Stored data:
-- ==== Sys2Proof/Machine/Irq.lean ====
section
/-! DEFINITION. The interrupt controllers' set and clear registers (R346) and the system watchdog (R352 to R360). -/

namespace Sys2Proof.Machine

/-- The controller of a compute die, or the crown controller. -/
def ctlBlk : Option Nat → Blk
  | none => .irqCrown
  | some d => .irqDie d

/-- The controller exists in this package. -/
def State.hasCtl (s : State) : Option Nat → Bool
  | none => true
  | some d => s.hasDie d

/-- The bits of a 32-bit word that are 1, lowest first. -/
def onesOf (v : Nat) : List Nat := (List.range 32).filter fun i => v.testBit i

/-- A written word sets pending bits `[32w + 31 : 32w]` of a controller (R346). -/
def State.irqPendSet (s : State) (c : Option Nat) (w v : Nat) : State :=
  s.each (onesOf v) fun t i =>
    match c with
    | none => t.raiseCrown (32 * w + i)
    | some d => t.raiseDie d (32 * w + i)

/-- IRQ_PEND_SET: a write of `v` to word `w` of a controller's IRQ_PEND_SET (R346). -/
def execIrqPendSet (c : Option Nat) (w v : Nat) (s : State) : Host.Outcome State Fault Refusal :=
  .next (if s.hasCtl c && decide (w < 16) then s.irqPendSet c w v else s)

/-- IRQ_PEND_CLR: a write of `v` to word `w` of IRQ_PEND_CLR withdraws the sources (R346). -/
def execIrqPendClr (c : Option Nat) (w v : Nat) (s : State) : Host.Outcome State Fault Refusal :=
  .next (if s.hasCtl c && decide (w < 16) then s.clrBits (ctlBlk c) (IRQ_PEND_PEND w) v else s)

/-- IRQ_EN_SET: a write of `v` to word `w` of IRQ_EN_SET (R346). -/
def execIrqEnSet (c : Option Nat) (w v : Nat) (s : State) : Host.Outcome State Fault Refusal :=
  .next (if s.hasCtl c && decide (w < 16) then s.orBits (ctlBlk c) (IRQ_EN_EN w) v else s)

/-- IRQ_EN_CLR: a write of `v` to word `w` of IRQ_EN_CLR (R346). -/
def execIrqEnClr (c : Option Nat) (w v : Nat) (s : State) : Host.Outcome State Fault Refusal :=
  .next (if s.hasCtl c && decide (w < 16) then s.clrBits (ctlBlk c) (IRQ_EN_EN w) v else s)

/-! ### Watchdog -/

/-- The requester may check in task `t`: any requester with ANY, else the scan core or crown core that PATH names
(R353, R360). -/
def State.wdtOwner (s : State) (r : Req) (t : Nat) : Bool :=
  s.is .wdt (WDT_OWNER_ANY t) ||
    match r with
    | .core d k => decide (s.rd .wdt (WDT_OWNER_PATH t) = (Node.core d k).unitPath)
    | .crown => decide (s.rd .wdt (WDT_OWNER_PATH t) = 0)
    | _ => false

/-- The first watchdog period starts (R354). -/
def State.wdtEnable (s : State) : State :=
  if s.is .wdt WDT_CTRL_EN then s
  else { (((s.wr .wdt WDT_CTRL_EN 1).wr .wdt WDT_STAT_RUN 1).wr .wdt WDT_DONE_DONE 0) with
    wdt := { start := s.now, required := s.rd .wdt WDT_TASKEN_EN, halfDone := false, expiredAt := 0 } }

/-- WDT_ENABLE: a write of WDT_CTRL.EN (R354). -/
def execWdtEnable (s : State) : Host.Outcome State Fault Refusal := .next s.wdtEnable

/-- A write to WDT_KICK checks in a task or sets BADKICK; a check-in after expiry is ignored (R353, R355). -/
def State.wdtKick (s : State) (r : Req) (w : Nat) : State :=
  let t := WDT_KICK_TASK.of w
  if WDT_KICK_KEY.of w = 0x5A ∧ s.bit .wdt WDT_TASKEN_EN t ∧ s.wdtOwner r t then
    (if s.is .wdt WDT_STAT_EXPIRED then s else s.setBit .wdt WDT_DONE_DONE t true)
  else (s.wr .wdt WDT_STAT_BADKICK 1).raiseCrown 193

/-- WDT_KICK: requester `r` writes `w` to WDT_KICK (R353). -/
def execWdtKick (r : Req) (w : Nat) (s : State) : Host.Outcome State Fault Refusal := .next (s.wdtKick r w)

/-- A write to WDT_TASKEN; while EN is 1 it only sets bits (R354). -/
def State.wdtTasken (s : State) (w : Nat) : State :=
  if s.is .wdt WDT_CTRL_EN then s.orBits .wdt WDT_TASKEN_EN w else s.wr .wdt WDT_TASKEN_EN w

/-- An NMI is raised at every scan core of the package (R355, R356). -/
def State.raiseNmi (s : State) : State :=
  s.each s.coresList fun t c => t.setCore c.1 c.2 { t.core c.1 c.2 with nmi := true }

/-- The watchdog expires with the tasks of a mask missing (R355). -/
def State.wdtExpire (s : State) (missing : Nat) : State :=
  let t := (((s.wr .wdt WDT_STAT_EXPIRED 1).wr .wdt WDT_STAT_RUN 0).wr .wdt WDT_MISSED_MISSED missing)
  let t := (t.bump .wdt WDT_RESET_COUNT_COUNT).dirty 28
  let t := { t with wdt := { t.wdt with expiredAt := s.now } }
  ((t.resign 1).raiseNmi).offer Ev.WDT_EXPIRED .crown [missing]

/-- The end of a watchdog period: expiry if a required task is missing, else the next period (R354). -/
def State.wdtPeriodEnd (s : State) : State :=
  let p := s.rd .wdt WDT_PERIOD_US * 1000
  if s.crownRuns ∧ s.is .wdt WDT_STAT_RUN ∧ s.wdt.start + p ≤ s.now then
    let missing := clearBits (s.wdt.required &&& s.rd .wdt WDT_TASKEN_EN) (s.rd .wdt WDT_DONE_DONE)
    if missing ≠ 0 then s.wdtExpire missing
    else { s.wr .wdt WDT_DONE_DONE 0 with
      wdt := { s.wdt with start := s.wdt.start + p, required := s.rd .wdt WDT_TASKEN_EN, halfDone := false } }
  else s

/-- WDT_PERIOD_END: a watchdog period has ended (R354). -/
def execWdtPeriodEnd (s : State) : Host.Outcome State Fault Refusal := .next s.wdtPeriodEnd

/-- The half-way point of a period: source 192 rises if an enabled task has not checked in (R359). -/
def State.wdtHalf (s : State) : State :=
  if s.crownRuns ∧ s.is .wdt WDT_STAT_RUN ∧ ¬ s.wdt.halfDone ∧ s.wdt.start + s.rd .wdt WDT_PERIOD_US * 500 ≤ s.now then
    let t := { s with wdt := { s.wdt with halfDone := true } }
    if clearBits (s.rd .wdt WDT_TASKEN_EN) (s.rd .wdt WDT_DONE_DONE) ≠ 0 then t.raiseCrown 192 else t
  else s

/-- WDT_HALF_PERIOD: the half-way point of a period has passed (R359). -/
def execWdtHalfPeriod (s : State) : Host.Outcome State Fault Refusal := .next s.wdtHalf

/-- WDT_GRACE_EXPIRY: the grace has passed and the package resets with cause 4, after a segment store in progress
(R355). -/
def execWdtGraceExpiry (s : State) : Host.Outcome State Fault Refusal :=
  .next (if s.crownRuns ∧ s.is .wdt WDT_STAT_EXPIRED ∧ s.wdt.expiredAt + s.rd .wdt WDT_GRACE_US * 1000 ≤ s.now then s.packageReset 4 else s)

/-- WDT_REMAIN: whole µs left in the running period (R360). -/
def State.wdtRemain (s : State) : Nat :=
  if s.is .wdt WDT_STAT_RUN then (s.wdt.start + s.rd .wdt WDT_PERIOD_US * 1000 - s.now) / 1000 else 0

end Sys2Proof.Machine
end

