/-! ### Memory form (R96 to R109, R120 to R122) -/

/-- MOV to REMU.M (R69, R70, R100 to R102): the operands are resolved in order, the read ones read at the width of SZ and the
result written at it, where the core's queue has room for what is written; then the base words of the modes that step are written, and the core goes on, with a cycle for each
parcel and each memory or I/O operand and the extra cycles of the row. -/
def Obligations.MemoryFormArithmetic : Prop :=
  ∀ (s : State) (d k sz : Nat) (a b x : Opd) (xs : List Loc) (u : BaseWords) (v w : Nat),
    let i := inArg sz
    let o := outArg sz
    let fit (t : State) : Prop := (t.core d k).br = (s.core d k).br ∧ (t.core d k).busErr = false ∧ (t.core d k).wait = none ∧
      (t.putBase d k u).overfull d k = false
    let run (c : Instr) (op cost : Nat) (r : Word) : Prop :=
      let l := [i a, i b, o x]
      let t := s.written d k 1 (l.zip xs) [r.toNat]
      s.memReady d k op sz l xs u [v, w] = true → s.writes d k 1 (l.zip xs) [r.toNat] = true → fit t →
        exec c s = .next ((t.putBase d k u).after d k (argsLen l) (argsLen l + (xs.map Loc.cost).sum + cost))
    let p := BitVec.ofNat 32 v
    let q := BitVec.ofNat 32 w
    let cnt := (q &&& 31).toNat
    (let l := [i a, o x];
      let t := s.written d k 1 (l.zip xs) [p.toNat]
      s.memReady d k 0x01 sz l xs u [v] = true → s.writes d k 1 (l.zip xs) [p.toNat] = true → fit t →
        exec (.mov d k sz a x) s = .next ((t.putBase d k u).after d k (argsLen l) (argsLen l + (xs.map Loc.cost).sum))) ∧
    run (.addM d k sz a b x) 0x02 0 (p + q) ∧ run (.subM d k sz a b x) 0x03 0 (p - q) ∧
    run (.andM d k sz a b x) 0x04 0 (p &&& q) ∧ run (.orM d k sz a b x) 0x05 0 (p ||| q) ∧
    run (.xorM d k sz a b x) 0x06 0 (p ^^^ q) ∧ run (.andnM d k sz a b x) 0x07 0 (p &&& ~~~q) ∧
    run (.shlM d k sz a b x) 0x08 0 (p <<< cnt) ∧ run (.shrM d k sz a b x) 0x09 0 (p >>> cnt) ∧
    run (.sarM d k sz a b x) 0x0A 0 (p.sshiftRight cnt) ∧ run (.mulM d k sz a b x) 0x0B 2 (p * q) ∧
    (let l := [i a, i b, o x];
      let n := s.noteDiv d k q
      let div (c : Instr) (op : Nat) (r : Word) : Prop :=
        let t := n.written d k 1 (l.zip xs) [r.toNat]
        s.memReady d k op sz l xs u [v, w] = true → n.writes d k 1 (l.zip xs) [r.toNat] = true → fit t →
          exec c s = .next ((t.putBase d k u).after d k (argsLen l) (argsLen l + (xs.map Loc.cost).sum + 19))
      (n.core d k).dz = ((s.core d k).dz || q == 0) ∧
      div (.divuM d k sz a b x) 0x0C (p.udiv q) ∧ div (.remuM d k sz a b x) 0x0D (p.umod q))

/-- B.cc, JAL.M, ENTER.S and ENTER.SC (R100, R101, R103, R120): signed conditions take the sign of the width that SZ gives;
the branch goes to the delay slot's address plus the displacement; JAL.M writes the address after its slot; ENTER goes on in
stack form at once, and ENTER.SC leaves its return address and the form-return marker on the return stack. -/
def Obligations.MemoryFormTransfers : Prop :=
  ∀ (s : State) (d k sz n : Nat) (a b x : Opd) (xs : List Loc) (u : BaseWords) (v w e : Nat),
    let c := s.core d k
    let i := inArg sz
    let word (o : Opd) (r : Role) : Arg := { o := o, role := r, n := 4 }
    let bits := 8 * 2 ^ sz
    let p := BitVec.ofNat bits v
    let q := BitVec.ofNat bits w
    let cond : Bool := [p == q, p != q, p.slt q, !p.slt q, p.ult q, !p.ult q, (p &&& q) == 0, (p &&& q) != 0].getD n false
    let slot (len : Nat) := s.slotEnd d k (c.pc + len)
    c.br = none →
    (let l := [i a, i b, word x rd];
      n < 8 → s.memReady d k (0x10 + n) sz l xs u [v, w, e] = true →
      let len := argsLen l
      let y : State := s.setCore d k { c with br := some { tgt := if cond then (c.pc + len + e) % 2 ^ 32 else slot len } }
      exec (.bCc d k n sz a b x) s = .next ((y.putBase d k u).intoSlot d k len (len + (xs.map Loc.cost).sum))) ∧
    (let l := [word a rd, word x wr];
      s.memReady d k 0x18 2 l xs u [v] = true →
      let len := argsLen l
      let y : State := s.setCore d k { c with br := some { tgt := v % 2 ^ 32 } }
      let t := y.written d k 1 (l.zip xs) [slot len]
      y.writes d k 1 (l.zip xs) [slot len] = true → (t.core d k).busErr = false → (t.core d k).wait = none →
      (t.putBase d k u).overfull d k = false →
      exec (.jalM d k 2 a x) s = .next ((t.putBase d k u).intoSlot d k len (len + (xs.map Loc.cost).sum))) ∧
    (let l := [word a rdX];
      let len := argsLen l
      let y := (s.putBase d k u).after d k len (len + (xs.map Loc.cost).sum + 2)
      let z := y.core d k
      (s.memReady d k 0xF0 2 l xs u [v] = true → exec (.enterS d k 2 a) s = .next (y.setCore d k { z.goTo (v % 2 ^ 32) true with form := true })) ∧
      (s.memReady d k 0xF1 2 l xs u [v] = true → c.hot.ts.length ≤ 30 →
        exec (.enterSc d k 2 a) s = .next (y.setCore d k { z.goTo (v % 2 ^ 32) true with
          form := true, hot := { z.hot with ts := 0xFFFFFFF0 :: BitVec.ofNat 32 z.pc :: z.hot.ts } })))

(TASK REQUIREMENTS)
In the answer, give the lines from the first line of the data through the line with "def State.hasCtl (s", exactly as they appear and with no additions.

(EXERCISE SOLUTION)
-- ==== Sys2Proof/Machine/Irq.lean ====
section
/-! DEFINITION. The interrupt controllers' set and clear registers (R346) and the system watchdog (R352 to R360). -/

namespace Sys2Proof.Machine

/-- The controller of a compute die, or the crown controller. -/
def ctlBlk : Option Nat → Blk
  | none => .irqCrown
  | some d => .irqDie d

/-- The controller exists in this package. -/
def State.hasCtl (s : State) : Option Nat → Bool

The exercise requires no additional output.